TRY IT
Return only that part of the material below which starts with the line containing "immediate adds 0. -/" and goes on through the line containing "hshamt => decodeOfEncode", restated exactly.
**** DATA UNDER STUDY ****
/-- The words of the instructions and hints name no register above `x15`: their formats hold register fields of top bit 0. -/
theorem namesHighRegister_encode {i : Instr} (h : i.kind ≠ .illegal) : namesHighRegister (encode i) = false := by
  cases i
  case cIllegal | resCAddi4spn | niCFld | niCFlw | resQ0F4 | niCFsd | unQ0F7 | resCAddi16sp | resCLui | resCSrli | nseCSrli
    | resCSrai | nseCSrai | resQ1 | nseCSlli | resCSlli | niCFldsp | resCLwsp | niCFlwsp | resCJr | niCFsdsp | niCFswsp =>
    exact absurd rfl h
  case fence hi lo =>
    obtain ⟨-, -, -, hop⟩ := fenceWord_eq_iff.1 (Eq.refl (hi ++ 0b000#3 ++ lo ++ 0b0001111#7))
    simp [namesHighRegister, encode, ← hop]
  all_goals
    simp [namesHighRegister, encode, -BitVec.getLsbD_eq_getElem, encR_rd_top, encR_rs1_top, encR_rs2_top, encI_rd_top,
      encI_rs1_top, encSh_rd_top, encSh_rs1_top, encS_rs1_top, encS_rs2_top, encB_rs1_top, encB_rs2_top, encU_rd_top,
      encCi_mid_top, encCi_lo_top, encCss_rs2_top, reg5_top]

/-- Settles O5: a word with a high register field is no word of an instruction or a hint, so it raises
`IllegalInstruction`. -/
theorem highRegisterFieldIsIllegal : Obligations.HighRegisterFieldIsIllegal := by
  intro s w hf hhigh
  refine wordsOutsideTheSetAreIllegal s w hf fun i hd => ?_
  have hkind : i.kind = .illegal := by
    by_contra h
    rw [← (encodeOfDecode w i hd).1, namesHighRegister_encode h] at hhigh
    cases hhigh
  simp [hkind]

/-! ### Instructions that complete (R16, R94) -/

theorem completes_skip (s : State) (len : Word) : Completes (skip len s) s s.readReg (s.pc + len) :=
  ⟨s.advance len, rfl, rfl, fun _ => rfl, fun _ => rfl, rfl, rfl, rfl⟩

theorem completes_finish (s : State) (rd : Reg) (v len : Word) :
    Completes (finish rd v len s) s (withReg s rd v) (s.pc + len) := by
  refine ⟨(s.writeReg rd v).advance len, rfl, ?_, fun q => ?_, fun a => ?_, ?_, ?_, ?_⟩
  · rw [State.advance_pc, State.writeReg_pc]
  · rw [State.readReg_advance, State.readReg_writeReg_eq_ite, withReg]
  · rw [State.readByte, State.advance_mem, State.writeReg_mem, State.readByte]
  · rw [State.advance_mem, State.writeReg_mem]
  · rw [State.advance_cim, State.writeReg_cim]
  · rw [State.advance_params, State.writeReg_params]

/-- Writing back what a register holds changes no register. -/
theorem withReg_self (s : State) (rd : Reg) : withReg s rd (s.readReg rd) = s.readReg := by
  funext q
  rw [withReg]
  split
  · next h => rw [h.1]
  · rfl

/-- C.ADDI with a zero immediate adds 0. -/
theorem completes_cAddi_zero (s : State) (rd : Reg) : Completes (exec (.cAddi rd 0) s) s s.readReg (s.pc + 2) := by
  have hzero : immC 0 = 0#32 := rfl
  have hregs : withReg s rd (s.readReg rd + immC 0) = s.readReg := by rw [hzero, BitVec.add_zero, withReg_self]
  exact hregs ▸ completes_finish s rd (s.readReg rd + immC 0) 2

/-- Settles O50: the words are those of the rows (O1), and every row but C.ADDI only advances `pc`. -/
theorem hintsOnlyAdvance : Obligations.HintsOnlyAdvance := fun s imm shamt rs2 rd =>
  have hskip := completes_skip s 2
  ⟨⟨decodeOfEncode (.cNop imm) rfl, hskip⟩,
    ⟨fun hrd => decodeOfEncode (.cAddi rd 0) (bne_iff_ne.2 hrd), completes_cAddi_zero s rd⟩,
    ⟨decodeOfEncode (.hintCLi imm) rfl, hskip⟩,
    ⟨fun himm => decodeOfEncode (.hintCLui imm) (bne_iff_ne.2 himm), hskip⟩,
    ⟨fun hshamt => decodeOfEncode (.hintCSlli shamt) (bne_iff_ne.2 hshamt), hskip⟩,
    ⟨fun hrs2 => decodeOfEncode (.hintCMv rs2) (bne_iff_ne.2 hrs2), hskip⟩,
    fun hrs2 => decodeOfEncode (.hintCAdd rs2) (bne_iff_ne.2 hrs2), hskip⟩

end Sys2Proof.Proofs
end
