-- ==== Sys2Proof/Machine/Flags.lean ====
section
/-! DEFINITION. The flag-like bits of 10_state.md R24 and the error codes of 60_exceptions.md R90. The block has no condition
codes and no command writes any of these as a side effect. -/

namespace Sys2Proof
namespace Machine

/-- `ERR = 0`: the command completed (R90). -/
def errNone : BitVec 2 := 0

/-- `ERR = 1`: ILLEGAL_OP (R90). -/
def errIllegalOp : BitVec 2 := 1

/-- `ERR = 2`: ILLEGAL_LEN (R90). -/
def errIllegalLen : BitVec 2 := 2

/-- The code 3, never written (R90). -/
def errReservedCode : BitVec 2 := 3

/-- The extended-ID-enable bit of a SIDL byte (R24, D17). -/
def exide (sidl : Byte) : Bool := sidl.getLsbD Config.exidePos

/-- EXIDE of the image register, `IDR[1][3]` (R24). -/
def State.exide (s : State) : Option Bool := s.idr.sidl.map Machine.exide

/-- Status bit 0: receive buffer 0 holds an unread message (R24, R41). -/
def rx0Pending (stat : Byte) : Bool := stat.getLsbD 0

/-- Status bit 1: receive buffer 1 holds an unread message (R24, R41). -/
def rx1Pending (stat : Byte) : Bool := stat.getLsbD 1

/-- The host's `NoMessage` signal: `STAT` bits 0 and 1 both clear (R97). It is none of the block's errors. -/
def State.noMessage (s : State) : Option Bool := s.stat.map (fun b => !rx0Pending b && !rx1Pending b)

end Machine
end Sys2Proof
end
****
SOLUTION TO THIS EXERCISE
/-- C.ADDI with a zero immediate adds 0. -/
theorem completes_cAddi_zero (s : State) (rd : Reg) : Completes (exec (.cAddi rd 0) s) s s.readReg (s.pc + 2) := by
  have hzero : immC 0 = 0#32 := rfl
  have hregs : withReg s rd (s.readReg rd + immC 0) = s.readReg := by rw [hzero, BitVec.add_zero, withReg_self]
  exact hregs ▸ completes_finish s rd (s.readReg rd + immC 0) 2

/-- Settles O50: the words are those of the rows (O1), and every row but C.ADDI only advances `pc`. -/
theorem hintsOnlyAdvance : Obligations.HintsOnlyAdvance := fun s imm shamt rs2 rd =>
  have hskip := completes_skip s 2
  ⟨⟨decodeOfEncode (.cNop imm) rfl, hskip⟩,
    ⟨fun hrd => decodeOfEncode (.cAddi rd 0) (bne_iff_ne.2 hrd), completes_cAddi_zero s rd⟩,
    ⟨decodeOfEncode (.hintCLi imm) rfl, hskip⟩,
    ⟨fun himm => decodeOfEncode (.hintCLui imm) (bne_iff_ne.2 himm), hskip⟩,
    ⟨fun hshamt => decodeOfEncode (.hintCSlli shamt) (bne_iff_ne.2 hshamt), hskip⟩,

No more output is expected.